-- Task details --
From the records below, copy out each line that has the word "storedOffsets".
_ _ _ _ _
/-- 43_refresh.md R151, 20_memory.md R64: a TICK outputs the advanced row at the advanced level, all sixteen lanes from
the buffer as it stands, hands over the first byte, and changes nothing but the cursor, the output bytes, `tseq` and
the trace (derived: decisions D9 to D11, D17). -/
def Obligations.TickOutputsTheAdvancedRow : Prop :=
  ∀ s : State, s.enabled = true → s.tseq = .idle → s.row < s.build.rows → s.level < Config.levels1 →
    s.rowOffset = s.row * 8 →
    ∃ t, exec .tick s = .next t ∧
      t.level = (if s.level = 14 then 0 else s.level + 1) ∧
      t.row = (if s.level = 14 then (s.row + 1) % s.build.rows else s.row) ∧
      t.rowOffset = t.row * 8 ∧
      (∀ c < Config.columns, outputBit t.ob0 t.ob1 c = decide ((s.fb.pixel t.row c).toNat > t.level)) ∧
      t.trace = s.trace ++ [.tx t.ob0] ∧
      t = { s with row := t.row, level := t.level, rowOffset := t.rowOffset, ob0 := t.ob0, ob1 := t.ob1,
                   tseq := .wait0, trace := t.trace, scratch := Scratch.empty }

/-- 43_refresh.md R158: the first completion runs T.TX1 and nothing else: the second byte is handed over as it was
computed at the tick (derived: decisions D11, D24). -/
def Obligations.FirstCompletionSendsTheSecondByte : Prop :=
  ∀ s : State, s.enabled = true → s.tseq = .wait0 →
    operationOf s.mode .txdone = .txdoneW0 ∧
    exec .txdoneW0 s = .next { s with tseq := .wait1, trace := s.trace ++ [.tx s.ob1] } ∧
    exec .txdoneW0 s = exec .tTx1 s

/-- 43_refresh.md R159: the second completion runs T.STBHI, T.SEL, T.STBLO in order and returns to IDLE: the ports
change between the strobe's rise and fall; nothing else changes (derived: decisions D13, D24). -/
def Obligations.SecondCompletionLatchesTheRow : Prop :=
  ∀ s : State, s.enabled = true → s.tseq = .wait1 → s.row < s.build.rows →
    operationOf s.mode .txdone = .txdoneW1 ∧
    exec .txdoneW1 s = .next
      { s with strobe := false, ports := portEncode s.build (selectRow s.build s.row), tseq := .idle,
               trace := s.trace ++ [.stb true, .sel (portEncode s.build (selectRow s.build s.row)), .stb false] } ∧
    ∃ a b c, exec .tStbHi s = .next a ∧ exec .tSel a = .next b ∧ exec .tStbLo b = .next c ∧
      exec .txdoneW1 s = .next { c with tseq := .idle }

/-- 43_refresh.md R163: a completed tick of a good idle state appends exactly five output events, in order, for the
advanced row, and leaves the block idle with the buffer and the loader as they were (derived in the spec; the output bits
and the order of the two bytes rest on the decisions D9 to D11, log 18, one SEL event on D13, log 19, the fetched row on
D17, log 9). -/
def Obligations.CompletedTickOutputs : Prop :=
  ∀ s : State, Inv s → s.tseq = .idle →
    ∃ t, completedTick s = some t ∧ t.tseq = .idle ∧
      t.trace = s.trace ++ [.tx t.ob0, .tx t.ob1, .stb true, .sel (portEncode t.build (selectRow t.build t.row)), .stb false] ∧
      t.ports = portEncode t.build (selectRow t.build t.row) ∧ t.cursorNumber = (s.cursorNumber + 1) % s.build.cycleTicks ∧
      (∀ c < Config.columns, outputBit t.ob0 t.ob1 c = decide ((s.fb.pixel t.row c).toNat > t.level)) ∧
      t.fb = s.fb ∧ t.phase = s.phase ∧ t.step = s.step ∧ t.writeOffset = s.writeOffset

/-- 43_refresh.md R166: whatever else is accepted, `n` ticks move the cursor `n` places along the cycle of CYCLE_TICKS
places, 720 on this hardware, and the place names the pair: after the `t`-th tick since RESET the cursor is the pair
numbered `t mod CYCLE_TICKS` (derived in the spec). -/
def Obligations.CursorRunsThroughTheCycle : Prop :=
  (∀ (s t : State) (es : List Event), Inv s → Event.reset ∉ es → acceptAll s es = some t →
    t.cursorNumber = (s.cursorNumber + tickCount es) % s.build.cycleTicks ∧
    t.row = t.cursorNumber / 15 ∧ t.level = t.cursorNumber % 15) ∧
  State.reset.cursorNumber = 0 ∧ State.reset.build.cycleTicks = 720

/-- 43_refresh.md R165: over the 15 completed ticks that visit a row, with no byte received between them, a pixel of
value `v` is on in exactly `v` passes, the first `v` of them (derived in the spec; "on" is read off the output bits,
decisions D9, D10, log 18, of the fetched row, decision D17, log 9). -/
def Obligations.PixelIsLitForItsValue : Prop :=
  ∀ (s : State) (c : Nat), Inv s → s.tseq = .idle → s.level = 14 → c < Config.columns →
    (∀ k < 15, ∃ t, completedTicks (k + 1) s = some t ∧ t.row = (s.row + 1) % s.build.rows ∧ t.level = k ∧
      outputBit t.ob0 t.ob1 c = decide (k < (s.fb.pixel ((s.row + 1) % s.build.rows) c).toNat)) ∧
    (List.range 15).countP (fun k => (completedTicks (k + 1) s).any (fun t => outputBit t.ob0 t.ob1 c))
      = (s.fb.pixel ((s.row + 1) % s.build.rows) c).toNat

/-- 20_memory.md R61: a payload byte is seen by every tick accepted after it, whatever is accepted between but a RESET
or a store to the same offset, with nothing done to make it visible; no run of fewer than CAPACITY + 6 further bytes
stores to that offset; and a tick sees the buffer as it stands when the tick is accepted, hence no byte received later
(derived: what is seen is read off the output bits, decisions D9, D10, log 18, of the advanced row, decision D17, log
9). -/
def Obligations.WrittenByteIsSeenByLaterTicks : Prop :=
  (∀ (s u v t : State) (d : Byte) (es : List Event) (c : Nat), Inv s → s.phase = .copying →
    acceptEvent s (.rx d) = some u → Event.reset ∉ es → acceptAll u es = some v →
    s.writeOffset ∉ storedOffsets u es →
    acceptEvent v .tick = some t → c < Config.columns → t.row * 8 + c / 2 = s.writeOffset →
    outputBit t.ob0 t.ob1 c = decide ((if c % 2 = 0 then pixLo d else pixHi d).toNat > t.level)) ∧
  (∀ (s u : State) (d : Byte) (es : List Event), Inv s → s.phase = .copying → acceptEvent s (.rx d) = some u →
    Event.reset ∉ es → (receivedBytes es).length < s.build.capacity + 6 → s.writeOffset ∉ storedOffsets u es) ∧
  (∀ (s t : State) (c : Nat), Inv s → acceptEvent s .tick = some t → c < Config.columns →
    outputBit t.ob0 t.ob1 c = decide ((s.fb.pixel t.row c).toNat > t.level))

/-! ## Rules of the whole machine -/

/-- 43_refresh.md R152, R173: only a tick moves the cursor and only RESET restarts it: every other event leaves it, and
`tseq` moves only along IDLE, WAIT0, WAIT1, IDLE (derived in the spec). -/
def Obligations.OnlyTicksMoveTheCursor : Prop :=
  ∀ (s t : State) (e : Event), acceptEvent s e = some t → e ≠ .reset →
    (e ≠ .tick → t.row = s.row ∧ t.level = s.level ∧ t.rowOffset = s.rowOffset ∧ t.ob0 = s.ob0 ∧ t.ob1 = s.ob1) ∧
    (t.tseq = match e, s.tseq with
      | .tick, _ => .wait0
      | .txdone, .wait0 => .wait1
      | .txdone, _ => .idle
      | _, x => x)

/-- 20_memory.md R66, 70_reset_and_hazards.md R221: an event other than RESET leaves the ports and the strobe as they are
and appends neither a SEL nor an STB, or writes the ports once between the strobe's rise and fall, with the strobe low
again at the end (derived: decision D13, log 19). -/
def Obligations.PortsChangeInsideAStrobePulse : Prop :=
  ∀ (s t : State) (e : Event), acceptEvent s e = some t → e ≠ .reset →
    (t.ports = s.ports ∧ t.strobe = s.strobe ∧ countSel t.trace = countSel s.trace ∧
      countStb true t.trace = countStb true s.trace ∧ countStb false t.trace = countStb false s.trace) ∨
    (e = .txdone ∧ s.tseq = .wait1 ∧ t.strobe = false ∧
      t.trace = s.trace ++ [.stb true, .sel t.ports, .stb false])

/-- 10_state.md R43: the sequencer neither reads nor writes the loader's registers and never writes the buffer: with
other loader registers it does the same (derived: from the ownership rule). -/
def Obligations.SequencerIgnoresTheLoader : Prop :=
  ∀ (s t : State) (e : Event) (phase : Phase) (k : Fin 6) (w : Nat), e = .tick ∨ e = .txdone →
    acceptEvent s e = some t →
    t.fb = s.fb ∧ t.phase = s.phase ∧ t.step = s.step ∧ t.writeOffset = s.writeOffset ∧
    acceptEvent { s with phase := phase, step := k, writeOffset := w } e
      = some { t with phase := phase, step := k, writeOffset := w }

/-- 10_state.md R43: the loader neither reads nor writes the sequencer's registers, `tseq` apart, which decides whether
a byte is accepted: with another cursor, other output bytes, other output levels it does the same (derived: from the
ownership rule). -/
def Obligations.LoaderIgnoresTheSequencer : Prop :=
  ∀ (s t : State) (d : Byte) (row level rowOffset : Nat) (b0 b1 : Byte) (strobe : Bool) (ports : Config.Port3),
    acceptEvent s (.rx d) = some t →
    t.row = s.row ∧ t.level = s.level ∧ t.rowOffset = s.rowOffset ∧ t.tseq = s.tseq ∧ t.ob0 = s.ob0 ∧
    t.ob1 = s.ob1 ∧ t.strobe = s.strobe ∧ t.ports = s.ports ∧
    acceptEvent { s with row := row, level := level, rowOffset := rowOffset, ob0 := b0, ob1 := b1, strobe := strobe,
                         ports := ports } (.rx d)
      = some { t with row := row, level := level, rowOffset := rowOffset, ob0 := b0, ob1 := b1, strobe := strobe,
                      ports := ports }
end

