-- ==== Sys2Proof/Laws/Memory.lean ====
section
/-! SUPPORT. The laws of the frame buffer: read after write, the canonical form, and that equal contents are equal
data (20_memory.md). -/

namespace Sys2Proof.Machine

@[simp] theorem capacity_eq (b : Build) : b.capacity = b.rows * 8 := rfl
@[simp] theorem levels1_eq : Config.levels1 = 15 := rfl
@[simp] theorem bytesPerRow_eq : Config.bytesPerRow = 8 := rfl
@[simp] theorem cycleTicks_eq (b : Build) : b.cycleTicks = b.rows * 15 := rfl

@[simp] theorem Memory.byteAt_nil (a : Nat) : Memory.byteAt [] a = Config.resetByte := rfl

/-- An offset below every listed one reads as the reset byte. -/
theorem Memory.byteAt_of_lt {m : Memory} {a : Nat} (h : ∀ c ∈ m, a < c.1) : Memory.byteAt m a = Config.resetByte := by
  induction m with
  | nil => rfl
  | cons c m ih =>
    have hc : a < c.1 := h c (by simp)
    have : Memory.byteAt m a = Config.resetByte := ih fun d hd => h d (by simp [hd])
    simp only [Memory.byteAt, this, if_neg (Nat.ne_of_lt hc)]

/-- Reading after writing, in a memory with rising offsets. -/
theorem Memory.byteAt_setByte {m : Memory} (hm : m.Pairwise fun c d => c.1 < d.1) (a b : Nat) (v : Byte) :
    Memory.byteAt (Memory.setByte m a v) b = if b = a then v else Memory.byteAt m b := by
  induction m with
  | nil =>
    simp only [Memory.setByte]
    split <;> simp_all [Memory.byteAt]
  | cons c m ih =>
    obtain ⟨hc, hm'⟩ := List.pairwise_cons.1 hm
    have below : Memory.byteAt m a = Config.resetByte ∨ c.1 < a := by
      by_cases h : c.1 < a
      · exact .inr h
      · exact .inl (Memory.byteAt_of_lt fun d hd => by have := hc d hd; omega)
    have atc : Memory.byteAt m c.1 = Config.resetByte := Memory.byteAt_of_lt hc
    simp only [Memory.setByte]
    split
    · have : Memory.byteAt m a = Config.resetByte := Memory.byteAt_of_lt fun d hd => by have := hc d hd; omega
      split <;> simp only [Memory.byteAt] <;> by_cases hb : b = a <;> simp_all
      omega
    · split
      · subst_vars
        split <;> simp only [Memory.byteAt] <;> by_cases hb : b = c.1 <;> simp_all
      · simp only [Memory.byteAt, ih hm']
        by_cases hb : b = c.1 <;> by_cases hba : b = a <;> simp_all

theorem Memory.byteAt_setByte_same {cap : Nat} {m : Memory} (hm : Memory.wf cap m) (a : Nat) (v : Byte) :
    Memory.byteAt (Memory.setByte m a v) a = v := by
  simp [Memory.byteAt_setByte hm.1]

theorem Memory.byteAt_setByte_other {cap : Nat} {m : Memory} (hm : Memory.wf cap m) {a b : Nat} (h : b ≠ a) (v : Byte) :
    Memory.byteAt (Memory.setByte m a v) b = Memory.byteAt m b := by
  simp [Memory.byteAt_setByte hm.1, h]

/-- Every entry after a write is the written one or an old one. -/
theorem Memory.mem_setByte {m : Memory} {a : Nat} {v : Byte} {c : Host.Cell} (h : c ∈ Memory.setByte m a v) :
    (c = (a, v) ∧ v ≠ Config.resetByte) ∨ c ∈ m := by
  induction m with
  | nil =>
    simp only [Memory.setByte] at h
    split at h <;> simp_all
  | cons d m ih =>
    simp only [Memory.setByte] at h
    split at h
    · split at h <;> simp_all
    · split at h
      · split at h <;> simp_all
        tauto
      · rcases List.mem_cons.1 h with h | h
        · exact .inr (by simp [h])
        · rcases ih h with h | h
          · exact .inl h
          · exact .inr (by simp [h])

theorem Memory.setByte_rising {m : Memory} (hm : m.Pairwise fun c d => c.1 < d.1) (a : Nat) (v : Byte) :
    (Memory.setByte m a v).Pairwise fun c d => c.1 < d.1 := by
  induction m with
  | nil =>
    simp only [Memory.setByte]
    split <;> simp
  | cons c m ih =>
    obtain ⟨hc, hm'⟩ := List.pairwise_cons.1 hm
    simp only [Memory.setByte]
    split
    · split
      · exact hm
      · refine List.pairwise_cons.2 ⟨fun d hd => ?_, hm⟩
        rcases List.mem_cons.1 hd with rfl | hd
        · assumption
        · have := hc d hd
          simp only
          omega
    · split
      · subst_vars
        split
        · exact hm'
        · exact List.pairwise_cons.2 ⟨hc, hm'⟩
      · refine List.pairwise_cons.2 ⟨fun d hd => ?_, ih hm'⟩
        rcases Memory.mem_setByte hd with ⟨rfl, -⟩ | hd
        · simp only
          omega
        · exact hc d hd

/-- A write inside the buffer keeps the canonical form. -/
theorem Memory.setByte_wf {cap : Nat} {m : Memory} (hm : Memory.wf cap m) {a : Nat} (ha : a < cap) (v : Byte) :
    Memory.wf cap (Memory.setByte m a v) := by
  refine ⟨Memory.setByte_rising hm.1 a v, fun c hc => ?_⟩
  rcases Memory.mem_setByte hc with ⟨rfl, hv⟩ | hc
  · exact ⟨ha, hv⟩
  · exact hm.2 c hc

theorem Memory.nil_wf (cap : Nat) : Memory.wf cap [] := ⟨List.Pairwise.nil, fun _ h => nomatch h⟩

/-- Outside the buffer a canonical memory reads as the reset byte. -/
theorem Memory.byteAt_outside {cap : Nat} {m : Memory} (hm : Memory.wf cap m) {a : Nat} (ha : cap ≤ a) :
    Memory.byteAt m a = Config.resetByte := by
  have h := hm.2
  clear hm
  induction m with
  | nil => rfl
  | cons c m ih =>
    have hc := (h c (by simp)).1
    simp only [Memory.byteAt, if_neg (show a ≠ c.1 by omega)]
    exact ih fun d hd => h d (by simp [hd])

/-- Canonical memories with equal contents are equal. -/
theorem Memory.ext_of_byteAt {cap : Nat} {m n : Memory} (hm : Memory.wf cap m) (hn : Memory.wf cap n)
    (h : ∀ a, Memory.byteAt m a = Memory.byteAt n a) : m = n := by
  have aux : ∀ {c : Host.Cell} {m : Memory}, Memory.wf cap (c :: m) → Memory.wf cap m ∧ (∀ d ∈ m, c.1 < d.1) ∧ c.2 ≠ Config.resetByte := by
    intro c m hw
    obtain ⟨h1, h2⟩ := hw
    obtain ⟨h3, h4⟩ := List.pairwise_cons.1 h1
    exact ⟨⟨h4, fun d hd => h2 d (by simp [hd])⟩, h3, (h2 c (by simp)).2⟩
  induction m generalizing n with
  | nil =>
    cases n with
    | nil => rfl
    | cons d n =>
      have := h d.1
      simp [Memory.byteAt] at this
      exact absurd this.symm (aux hn).2.2
  | cons c m ih =>
    cases n with
    | nil =>
      have := h c.1
      simp [Memory.byteAt] at this
      exact absurd this (aux hm).2.2
    | cons d n =>
      obtain ⟨hm', hc, hcv⟩ := aux hm
      obtain ⟨hn', hd, hdv⟩ := aux hn
      have hcd : c.1 = d.1 := by
        rcases Nat.lt_trichotomy c.1 d.1 with hlt | heq | hgt
        · have e := h c.1
          rw [Memory.byteAt_of_lt (m := d :: n) (a := c.1)
            (by intro x hx; rcases List.mem_cons.1 hx with rfl | hx
                · exact hlt
                · have := hd x hx; omega)] at e
          simp [Memory.byteAt] at e
          exact absurd e hcv
        · exact heq
        · have e := h d.1
          rw [Memory.byteAt_of_lt (m := c :: m) (a := d.1)
            (by intro x hx; rcases List.mem_cons.1 hx with rfl | hx
                · exact hgt
                · have := hc x hx; omega)] at e
          simp [Memory.byteAt] at e
          exact absurd e.symm hdv
      have hv : c.2 = d.2 := by
        have := h c.1
        simpa [Memory.byteAt, hcd] using this
      have htail : m = n := by
        refine ih hm' hn' fun a => ?_
        by_cases ha : a = c.1
        · rw [ha, Memory.byteAt_of_lt hc, hcd, Memory.byteAt_of_lt hd]
        · have := h a
          simp only [Memory.byteAt, if_neg ha] at this
          rwa [if_neg (by omega)] at this
      rw [htail, Prod.ext hcd hv]

/-- Writing the byte that is already there changes nothing. -/
theorem Memory.setByte_byteAt_self {cap : Nat} {m : Memory} (hm : Memory.wf cap m) {a : Nat} (ha : a < cap) :
    Memory.setByte m a (Memory.byteAt m a) = m := by
  refine Memory.ext_of_byteAt (Memory.setByte_wf hm ha _) hm fun b => ?_
  rw [Memory.byteAt_setByte hm.1]
  split <;> simp_all

end Sys2Proof.Machine
end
_ _ _ _ _
-- Response to this exercise --
    s.writeOffset ∉ storedOffsets u es →
    Event.reset ∉ es → (receivedBytes es).length < s.build.capacity + 6 → s.writeOffset ∉ storedOffsets u es) ∧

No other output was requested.